-- ==== Sys2Proof/Certificates/Slice0/Obligations.lean ====
section
/-! DEFINITION. The statements for the provers, in the order of OBLIGATIONS.json. Each docstring names
the rules of spec/ it formalises, and the log entry where a clause rests on the model's own choice. -/

open Sys2Proof Sys2Proof.Machine

/-! ### Encoding (30_encoding.md) -/

/-- R48, R50: decoding any word of a command gives the command back, with `IGN` at every value, and a
word that decodes to a command is a word of that command: no bit of `OP` is dropped. -/
def Obligations.DecodeInvertsEncode : Prop :=
  ∀ i : Instr, i.WellFormed →
    decode (wordBytes (encode i)) = .ok i ∧
    (∀ ign : BitVec 28, decode (wordBytes (commandWord ign (opcode i))) = .ok i) ∧
    (∀ w : Word, decodeWord w = i → w = commandWord (w.extractLsb' 4 28) (opcode i))

/-- R51: every word is exactly one command: one row of the opcode map matches it, the row of the
well-formed command the decoder reads, which bits 31:4 do not change; and a word with a reserved code
completes at once with `BAD_COMMAND`. -/
def Obligations.EveryWordHasOneMeaning : Prop :=
  ∀ w : Word,
    (decodeWord w).WellFormed ∧
    (opRows.filter fun r => w &&& r.mask == r.pat).map (·.mnemonic) = [mnemonic (decodeWord w)] ∧
    decodeWord w = decodeWord (w &&& 0xF) ∧
    (0x4#4 ≤ w.extractLsb' 0 4 → ∀ s : State, s.status.busy = false →
      exec (decodeWord w) s = .next { s with status := ⟨false, true, .badCommand⟩, outLen := 0 })

/-- R50: the command that each value of `OP` selects, the word of each command with `IGN` = 0, and the
match and mask of each row. -/
def Obligations.OpcodeMapSelectsCommand : Prop :=
  (encode .nop = 0x00000000 ∧ encode .encode = 0x00000001 ∧ encode .decode = 0x00000002 ∧
    encode .clear = 0x00000003) ∧
  ∀ w : Word,
    let op := w.extractLsb' 0 4
    (w &&& 0xF = 0x0 ↔ decodeWord w = .nop) ∧ (w &&& 0xF = 0x1 ↔ decodeWord w = .encode) ∧
    (w &&& 0xF = 0x2 ↔ decodeWord w = .decode) ∧ (w &&& 0xF = 0x3 ↔ decodeWord w = .clear) ∧
    (w &&& 0xC = 0x4 ↔ ∃ c, decodeWord w = .reserved47 c) ∧
    (w &&& 0x8 = 0x8 ↔ ∃ c, decodeWord w = .reserved8F c) ∧
    (0x4#4 ≤ op → encode (decodeWord w) = op.setWidth 32) ∧
    (op = 0x0#4 → decodeWord w = .nop) ∧
    (op = 0x1#4 → decodeWord w = .encode) ∧
    (op = 0x2#4 → decodeWord w = .decode) ∧
    (op = 0x3#4 → decodeWord w = .clear) ∧
    (0x4#4 ≤ op ∧ op ≤ 0x7#4 → decodeWord w = .reserved47 op) ∧
    (0x8#4 ≤ op → decodeWord w = .reserved8F op)

/-- Words written out from the spec (R48, R50; 95_test_vectors.md C6, C7) decode to their commands; two
bytes are no command word, because a word is 32 bits (R48, R52), which the model's decoder on bytes says
by the rejection `notOneWord` (log 16). -/
def Obligations.WrittenOutWordsDecode : Prop :=
  decode [0x00, 0x00, 0x00, 0x00] = .ok .nop ∧
  decode [0x01, 0x00, 0x00, 0x00] = .ok .encode ∧
  decode [0x11, 0x00, 0x00, 0x00] = .ok .encode ∧
  decode [0x02, 0x00, 0x00, 0x00] = .ok .decode ∧
  decode [0x03, 0x00, 0x00, 0x00] = .ok .clear ∧
  decode [0xF4, 0x00, 0x00, 0x00] = .ok (.reserved47 0x4) ∧
  decode [0x07, 0x00, 0x00, 0x00] = .ok (.reserved47 0x7) ∧
  decode [0x0F, 0x00, 0x00, 0x00] = .ok (.reserved8F 0xF) ∧
  decode [0x01, 0x00] = .error .notOneWord

/-! ### The step -/

/-- A step whose move is the write of a word to `CMD` runs the command the word decodes to, at the
state in which the bus has answered the write (R48, R80); `withFetchWord` places such a write at an
idle block (log 4). -/
def Obligations.StepRunsWrittenCommand : Prop :=
  (∀ (s : State) (v : Word) (rest : List Event) (i : Instr),
    s.todo = commandWrite v :: rest → decode (wordBytes v) = .ok i →
      step s = exec i ({ s with todo := rest }.afterWrite .written)) ∧
  (∀ (s : State) (nbits w : Nat) (i : Instr), decodeTableWord nbits w = some i →
      step (s.withFetchWord nbits w) =
        exec i ({ s with status := { s.status with busy := false } }.afterWrite .written))

/-- R89: the machine never stops: every step and every command answers a next state. -/
def Obligations.MachineNeverStops : Prop :=
  (∀ (k : Nat) (s : State), s.SafeFor k) ∧ (∀ (i : Instr) (s : State), ∃ t, exec i s = .next t)

/-- R101: a block that is idle, with no move to come, keeps all its state. -/
def Obligations.IdleBlockKeepsItsState : Prop :=
  ∀ s : State, s.status.busy = false →
    s.engineStep = s ∧ (s.todo = [] → step s = .next s)

/-! ### Reset (10_state.md R28, 70_reset_and_hazards.md R102) -/

/-- R28, R22, R6: every piece of state that has a value after reset has it, and the tables are readable.
Two clauses are the model's choice: `CAPS` reads the constant of the default build of R6, which
`State.reset` holds (log 1), and no byte of a buffer has been written, which is how the model holds the
any value of R28 (log 5, log 6). -/
def Obligations.ResetStateValues : Prop :=
  let s := State.reset
  s.status = ⟨false, false, .ok⟩ ∧ s.inLen = 0 ∧ s.outLen = 0 ∧
  s.readReply .w32 0x00 = .data .w32 0 ∧
  s.readReply .w32 0x04 = .data .w32 0 ∧
  s.readReply .w32 0x10 = .data .w32 0x00001000 ∧
  (∀ i, s.inBuf.read? i = none ∧ s.outBuf.read? i = none) ∧
  (∀ c : Sextet, s.readReply .w8 (0x100 + c.setWidth 18) = .data .w8 ((fwd c).setWidth 32)) ∧
  (∀ c : Code, s.readReply .w8 (0x180 + c.setWidth 18) = .data .w8 ((inv c).setWidth 32))

/-- R102: a reset at any time leaves the registers at their reset values and the engine idle, and a
command that was running never completes. Two clauses are the model's choice: the buffers have no
written byte, which is how the model holds the any value of R102 (log 5, log 6), and the host's moves to
come and its responses stay (log 12). -/
def Obligations.ResetAbandonsRunningCommand : Prop :=
  ∀ (s : State) (rest : List Event), s.todo = .reset :: rest →
    ∃ t, step s = .next t ∧
      t.status = ⟨false, false, .ok⟩ ∧ t.inLen = 0 ∧ t.outLen = 0 ∧
      (∀ i, t.inBuf.read? i = none ∧ t.outBuf.read? i = none) ∧
      t.build = s.build ∧ t.todo = rest ∧ t.replies = s.replies ∧
      (rest = [] → ∀ k, run k t = .next t)

/-- The reset state meets the invariant. -/
def Obligations.ResetMeetsInvariant : Prop := State.reset.Inv

/-- Every step keeps the invariant: the result codes, `BUSY`, `DONE`, `OUT_LEN`, both buffers and the
engine stay as R17 to R21, R24, R25, R27, R42, R77 and R78 say. -/
def Obligations.StepKeepsInvariant : Prop :=
  ∀ s t : State, s.Inv → step s = .next t → t.Inv

/-! ### The control commands (43_control.md) -/

/-- R84: `NOP` changes nothing, whatever the block does. -/
def Obligations.NopChangesNothing : Prop :=
  encode .nop = 0x00000000#32 ∧ ∀ s : State, exec .nop s = .next s

/-- R85: `CLEAR` on an idle block sets `DONE`, `ERR` and `OUT_LEN` to 0 and changes nothing else: no
byte of a buffer, not `IN_LEN`; on a block that has just been reset it changes nothing. -/
def Obligations.ClearAcknowledgesResult : Prop :=
  encode .clear = 0x00000003#32 ∧
  (∀ s : State, s.status.busy = false →
    exec .clear s = .next { s with status := ⟨false, false, .ok⟩, outLen := 0 }) ∧
  exec .clear State.reset = .next State.reset

/-- R86: a reserved code on an idle block completes at once with `BAD_COMMAND` and `OUT_LEN` 0, which
`STATUS` shows as 0x52, and changes nothing else; the write that issues it succeeds. -/
def Obligations.ReservedCodeReportsBadCommand : Prop :=
  ∀ (s : State) (op : BitVec 4), s.status.busy = false →
    (let t := { s with status := ⟨false, true, .badCommand⟩, outLen := 0 }
     exec (.reserved47 op) s = .next t ∧ exec (.reserved8F op) s = .next t ∧
     t.readReply .w32 0x04 = .data .w32 0x00000052) ∧
    (0x4#4 ≤ op → ∀ ign rest, s.todo = commandWrite (commandWord ign op) :: rest →
      ∃ t, step s = .next t ∧ t.todo = rest ∧ t.replies = .written :: s.replies ∧
        ({ s with status := ⟨false, true, .badCommand⟩, outLen := 0 }).SameBlock t ∧
        t.readReply .w32 0x04 = .data .w32 0x00000052 ∧ t.readReply .w32 0x0C = .data .w32 0)

/-- R80: what a write of the word `v` to `CMD` does, by its code, the capacity check included; while
`BUSY = 1` it does nothing (R105). -/
def Obligations.CommandIssueByCode : Prop :=
  ∀ (s : State) (v : Word) (rest : List Event), s.todo = commandWrite v :: rest →
    let op := v.extractLsb' 0 4
    let t := { s with todo := rest, replies := .written :: s.replies, fresh := s.fresh + 1 }
    (s.status.busy = true → step s = .next t) ∧
    (s.status.busy = false →
      (op = 0x0#4 → step s = .next t) ∧
      (op = 0x3#4 → step s = .next { t with status := ⟨false, false, .ok⟩, outLen := 0 }) ∧
      (op = 0x1#4 → s.inLen.toNat ≤ s.build.inCap →
        step s = .next { t with
          status := ⟨true, false, .ok⟩, outLen := 0, eng := ⟨.encode, s.inLen, 0, 0, .check⟩ }) ∧
      (op = 0x2#4 → s.inLen.toNat ≤ s.build.inCap →
        step s = .next { t with
          status := ⟨true, false, .ok⟩, outLen := 0, eng := ⟨.decode, s.inLen, 0, 0, .check⟩ }) ∧
      (op = 0x1#4 ∨ op = 0x2#4 → s.build.inCap < s.inLen.toNat →
        step s = .next { t with status := ⟨false, true, .capacity⟩, outLen := 0 }) ∧
      (0x4#4 ≤ op → step s = .next { t with status := ⟨false, true, .badCommand⟩, outLen := 0 }))

/-- R49: what a command leaves unchanged at its issue. `IN_LEN`, the build and every byte of both
buffers: all commands. The engine: all but `ENCODE` and `DECODE`. `STATUS` and `OUT_LEN`: `NOP`. -/
def Obligations.CommandFrame : Prop :=
  ∀ (i : Instr) (s t : State), exec i s = .next t →
    t.inLen = s.inLen ∧ t.build = s.build ∧ t.era = s.era ∧ t.todo = s.todo ∧
    t.replies = s.replies ∧ t.fresh = s.fresh ∧
    (∀ a, t.inBuf.read? a = s.inBuf.read? a ∧ t.outBuf.read? a = s.outBuf.read? a) ∧
    (∀ a, t.inByte a = s.inByte a ∧ t.outByte a = s.outByte a) ∧
    (i ≠ .encode → i ≠ .decode → t.eng = s.eng ∧ t.status.busy = s.status.busy) ∧
    (i = .nop → t.status = s.status ∧ t.outLen = s.outLen)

....

▸ **WHAT YOU NEED TO DO**:
From the material above, set down exactly the lines between the line holding "s.todo = .reset :: rest →" and the line holding "(0x4#4 ≤ op → ∀", inclusive. Include nothing else.

▸ **EXPECTED ANSWER**:
  ∀ (s : State) (rest : List Event), s.todo = .reset :: rest →
    ∃ t, step s = .next t ∧
      t.status = ⟨false, false, .ok⟩ ∧ t.inLen = 0 ∧ t.outLen = 0 ∧
      (∀ i, t.inBuf.read? i = none ∧ t.outBuf.read? i = none) ∧
      t.build = s.build ∧ t.todo = rest ∧ t.replies = s.replies ∧
      (rest = [] → ∀ k, run k t = .next t)

/-- The reset state meets the invariant. -/
def Obligations.ResetMeetsInvariant : Prop := State.reset.Inv

/-- Every step keeps the invariant: the result codes, `BUSY`, `DONE`, `OUT_LEN`, both buffers and the
engine stay as R17 to R21, R24, R25, R27, R42, R77 and R78 say. -/
def Obligations.StepKeepsInvariant : Prop :=
  ∀ s t : State, s.Inv → step s = .next t → t.Inv

/-! ### The control commands (43_control.md) -/

/-- R84: `NOP` changes nothing, whatever the block does. -/
def Obligations.NopChangesNothing : Prop :=
  encode .nop = 0x00000000#32 ∧ ∀ s : State, exec .nop s = .next s

/-- R85: `CLEAR` on an idle block sets `DONE`, `ERR` and `OUT_LEN` to 0 and changes nothing else: no
byte of a buffer, not `IN_LEN`; on a block that has just been reset it changes nothing. -/
def Obligations.ClearAcknowledgesResult : Prop :=
  encode .clear = 0x00000003#32 ∧
  (∀ s : State, s.status.busy = false →
    exec .clear s = .next { s with status := ⟨false, false, .ok⟩, outLen := 0 }) ∧
  exec .clear State.reset = .next State.reset

/-- R86: a reserved code on an idle block completes at once with `BAD_COMMAND` and `OUT_LEN` 0, which
`STATUS` shows as 0x52, and changes nothing else; the write that issues it succeeds. -/
def Obligations.ReservedCodeReportsBadCommand : Prop :=
  ∀ (s : State) (op : BitVec 4), s.status.busy = false →
    (let t := { s with status := ⟨false, true, .badCommand⟩, outLen := 0 }
     exec (.reserved47 op) s = .next t ∧ exec (.reserved8F op) s = .next t ∧
     t.readReply .w32 0x04 = .data .w32 0x00000052) ∧
    (0x4#4 ≤ op → ∀ ign rest, s.todo = commandWrite (commandWord ign op) :: rest →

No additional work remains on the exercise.